2.6.4 Red-Black Tree
Each set of sibling objects in one level of the containment hierarchy (all child objects under a storage object) is represented as a red-black tree. The parent object of this set of siblings will have a pointer to the top of this tree.
A red-black tree is a special type of binary search tree where each node has a color attribute of red or black. It allows efficient searching in the list of child objects under a storage object. The constraints on a red-black allow the binary tree to be roughly balanced, so that insertion, deletion, and searching operations are efficient.

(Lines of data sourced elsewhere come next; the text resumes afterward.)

-- ==== Sys2Proof/Machine/Context.lean ====
section
/-! DEFINITION. The context store (R274 to R292, R591): keys, ways, placement, the five operations, the sweep, and
enabling. The engine of each hall's queue 0xFB is engine 11. -/

namespace Sys2Proof.Machine

/-! ### Fields (R276 to R278, R282) -/

/-- KEY, whose reserved bits [53:48] are 0 (R10, R276). -/
def cxKey (d : Nat) : Nat := bits d 511 502 * 2 ^ 54 + bits d 495 448
def cxExpect (d : Nat) : Nat := bits d 447 416
def cxCond (d : Nat) : Bool := bitAt d 415
def cxCmd (d : Nat) : Nat := bits d 414 412
def cxQmask (d : Nat) : Nat := bits d 411 408
def cxBuf (d : Nat) : Nat := bits d 407 384
def cxCarrier (d : Nat) : Nat := bits d 383 374

/-- KIND is 1 to 6 (R276). -/
def keyOk (k : Nat) : Bool := decide (1 ≤ bits k 63 60) && decide (bits k 63 60 ≤ 6)

/-- A way (R277). -/
def wayOf (key seq : Nat) (alt : Bool) (e : Nat) : Nat :=
  key * 2 ^ 64 + (seq % 2 ^ 32) * 2 ^ 32 + 2 ^ 31 + (if alt then 2 ^ 30 else 0) + e % 2 ^ 25

def wayKey (w : Nat) : Nat := bits w 127 64
def waySeq (w : Nat) : Nat := bits w 63 32
def wayValid (w : Nat) : Bool := bitAt w 31
def wayEntry (w : Nat) : Nat := bits w 24 0

/-- The header of an entry (R278). -/
def ctxHeader (key seq : Nat) (touch : Int) (carrier : Nat) (created : Int) : Nat :=
  key * 2 ^ 192 + (seq % 2 ^ 32) * 2 ^ 160 + toField 64 touch * 2 ^ 96 + (carrier % 2 ^ 10) * 2 ^ 86 + toField 64 created

/-! ### Places -/

/-- The buckets of the store, `CTX_ENTRIES` / 2. -/
def State.ctxBuckets (s : State) : Nat := s.objN .ctxEntries 0 / 2

/-- CRC-32C of R279: the seed is the initial value, the final value is inverted. -/
def crcSeed (seed : Nat) (l : List Byte) : Nat := (l.foldl crc32cByte seed) ^^^ 0xFFFFFFFF

/-- h1 of a key (R279). -/
def State.ctxH1 (s : State) (key : Nat) : Nat := crcSeed (bits (s.objN .ctxSeed 0) 31 0) (leBytes 8 key) % s.ctxBuckets

/-- h2 of a key (R279). -/
def State.ctxH2 (s : State) (key : Nat) : Nat :=
  let h := crcSeed (bits (s.objN .ctxSeed 0) 63 32) (leBytes 8 key) % s.ctxBuckets
  if h = s.ctxH1 key then h ^^^ 1 else h

/-- The address of way w of bucket b. -/
def State.wayAddr (s : State) (b w : Nat) : Nat := s.objN .ctxBase 0 + 64 * b + 16 * w

/-- The address of an entry's body. -/
def State.entryAddr (s : State) (e : Nat) : Nat := s.objN .ctxBase 0 + 2 ^ 30 + 256 * e

/-- The address of place i of the free stack. -/
def State.stackAddr (s : State) (i : Nat) : Nat := s.objN .ctxBase 0 + 9 * 2 ^ 30 + 4 * i

/-- A way as it stands. -/
def State.way (s : State) (b w : Nat) : Nat := s.memNat (s.wayAddr b w) 16

/-- The engine writes to its own regions, and mirrors what it writes (R289, R546). -/
def State.ctxStore (s : State) (a : Nat) (l : List Byte) : State := (s.store a l).mirrorMem a l

/-- A way written. -/
def State.setWay (s : State) (b w v : Nat) : State := s.ctxStore (s.wayAddr b w) (leBytes 16 v)

/-- The way of a bucket that holds a key. -/
def State.findWay (s : State) (b key : Nat) : Option Nat :=
  (List.range 4).find? (fun w => wayValid (s.way b w) && decide (wayKey (s.way b w) = key))

/-- The lowest free way of a bucket. -/
def State.freeWay (s : State) (b : Nat) : Option Nat := (List.range 4).find? (fun w => !wayValid (s.way b w))

/-- The stash way that holds a key. -/
def State.findStash (s : State) (key : Nat) : Option Nat :=
  (List.range 64).find? (fun i => wayValid (tabGet 0 s.ctx.stash i) && decide (wayKey (tabGet 0 s.ctx.stash i) = key))

/-- The lowest free stash way. -/
def State.freeStash (s : State) : Option Nat := (List.range 64).find? (fun i => !wayValid (tabGet 0 s.ctx.stash i))

/-- A stash way set; `CTX_STASH_USED` follows. -/
def State.setStash (s : State) (i v : Nat) : State :=
  let st := tabSet 0 s.ctx.stash i v
  { s with ctx := { s.ctx with stash := st } }.setObj .ctxStashUsed 0 st.length

/-! ### Reads and their errors (R284, R533) -/

/-- A demand read of `n` words by the engine, and whether one is uncorrectable. -/
def State.ctxRead (s : State) (a n : Nat) : State × Bool := (s.demandWords a 0 n, s.anyPoison a n)

/-- A bucket is read. -/
def State.readBucket (s : State) (b : Nat) : State × Bool := s.ctxRead (s.wayAddr b 0) 8

/-- An uncorrectable read (R284): counted; on a bucket or the stack, the second within 1 s is fault 0x07 of the context
store (R533). -/
def State.ctxMemError (s : State) (structural : Bool) : State :=
  let s := s.bump .ctxMemErrors 0
  if !structural then s
  else
    match s.ctx.badRead with
    | some t =>
      if s.now - t ≤ 1000000000 then ({ s with ctx := { s.ctx with badRead := none } }).unitFault unitCtx 7
      else { s with ctx := { s.ctx with badRead := some s.now } }
    | none => { s with ctx := { s.ctx with badRead := some s.now } }

/-- Where a key was found. -/
inductive CtxPlace where
  | bucket (b w : Nat)
  | stash (i : Nat)
  deriving DecidableEq, Repr

/-- The way at a place. -/
def State.wayAt (s : State) : CtxPlace → Nat
  | .bucket b w => s.way b w
  | .stash i => tabGet 0 s.ctx.stash i

/-- The way at a place set. -/
def State.setWayAt (s : State) (v : Nat) : CtxPlace → State
  | .bucket b w => s.setWay b w v
  | .stash i => s.setStash i v

/-- What a search answers (R279, R287): bucket h1 and the stash first, then bucket h2. -/
inductive CtxFind where
  | found (p : CtxPlace)
  | absent
  | error
  deriving DecidableEq, Repr

/-- The search for a key. -/
def State.ctxFind (s : State) (key : Nat) : State × CtxFind :=
  let h1 := s.ctxH1 key
  let h2 := s.ctxH2 key
  let r := s.readBucket h1
  if r.2 then (r.1, .error)
  else
    match s.findWay h1 key, s.findStash key with
    | some w, _ => (r.1, .found (.bucket h1 w))
    | none, some i => (r.1, .found (.stash i))
    | none, none =>
      let r := r.1.readBucket h2
      if r.2 then (r.1, .error)
      else
        match s.findWay h2 key with
        | some w => (r.1, .found (.bucket h2 w))
        | none => (r.1, .absent)

/-! ### Completion -/

/-- The rate of operations (R291): those of the present ms are counted. -/
def State.countCtxOp (s : State) : State :=
  let ms := s.now / 1000000
  let x := s.ctx
  let n := if x.opMs = ms then x.opCount + 1 else 1
  let prev := if x.opMs = ms then s.obj .ctxOpsRate 0 else if x.opMs + 1 = ms then (x.opCount * 1000 : Nat) else 0
  ({ s with ctx := { x with opMs := ms, opCount := n } }).setObj .ctxOpsRate 0 prev

/-- The counter of a status of R284. -/
def State.countCtxStatus (s : State) (st : Nat) : State :=
  match st with
  | 8 => s.bump .ctxNotFound 0
  | 9 => s.bump .ctxExists 0
  | 0xA => s.bump .ctxSeqMismatch 0
  | 0xB => s.bump .ctxFull 0
  | _ => s

/-- An operation completes (R282, R284): its message carries the SEQ; its cycles are free (log entry 48). -/
def State.ctxDone (s : State) (h d st seq : Nat) : State :=
  let cyc := Config.freeOf 8 [s.freeCtr, 5]
  ((s.freeUsed).countCtxStatus st).finish h 11 d ⟨st, false, false, cyc, bits seq 31 16, bits seq 15 0⟩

The red-black tree MUST maintain the following constraints in order for it to be valid.
-
The root storage object MUST always be black. Because the root directory does not have siblings, its color is irrelevant and can therefore be either red or black.
-
Two consecutive nodes MUST NOT both be red.
-
The left sibling MUST always be less than the right sibling. This sorting relationship is defined as follows.
-
A node with a shorter name is less than a node with a longer name (compare the length of the names from the Directory Entry Name Length field).
-
For nodes with the same name length from Directory Entry Name Length, iterate through each UTF-16 code point, one at a time, from the beginning of the Unicode string.
-
For each UTF-16 code point, convert to upper-case with the Unicode Default Case Conversion Algorithm, simple case conversion variant (simple case foldings), with the following notes.<2> Compare each upper-cased UTF-16 code point binary value.
-
Unicode surrogate characters are never upper-cased, because they are represented by two UTF-16 code points, while the sorting relationship upper-cases a single UTF-16 code point at a time.
-
Lowercase characters defined in a newer, later version of the Unicode standard can be upper-cased by an implementation that conforms to that later Unicode standard.
-
The simplest implementation of the above invariants would be to mark every node as black, in which case the tree is simply a binary tree. However, keeping the red-black tree balanced will typically result in better read performance.
All sibling objects within a storage object (all immediate child objects in one level of hierarchy) MUST have unique names in the Directory Entry Name field, where uniqueness is determined by the sorting relationship above.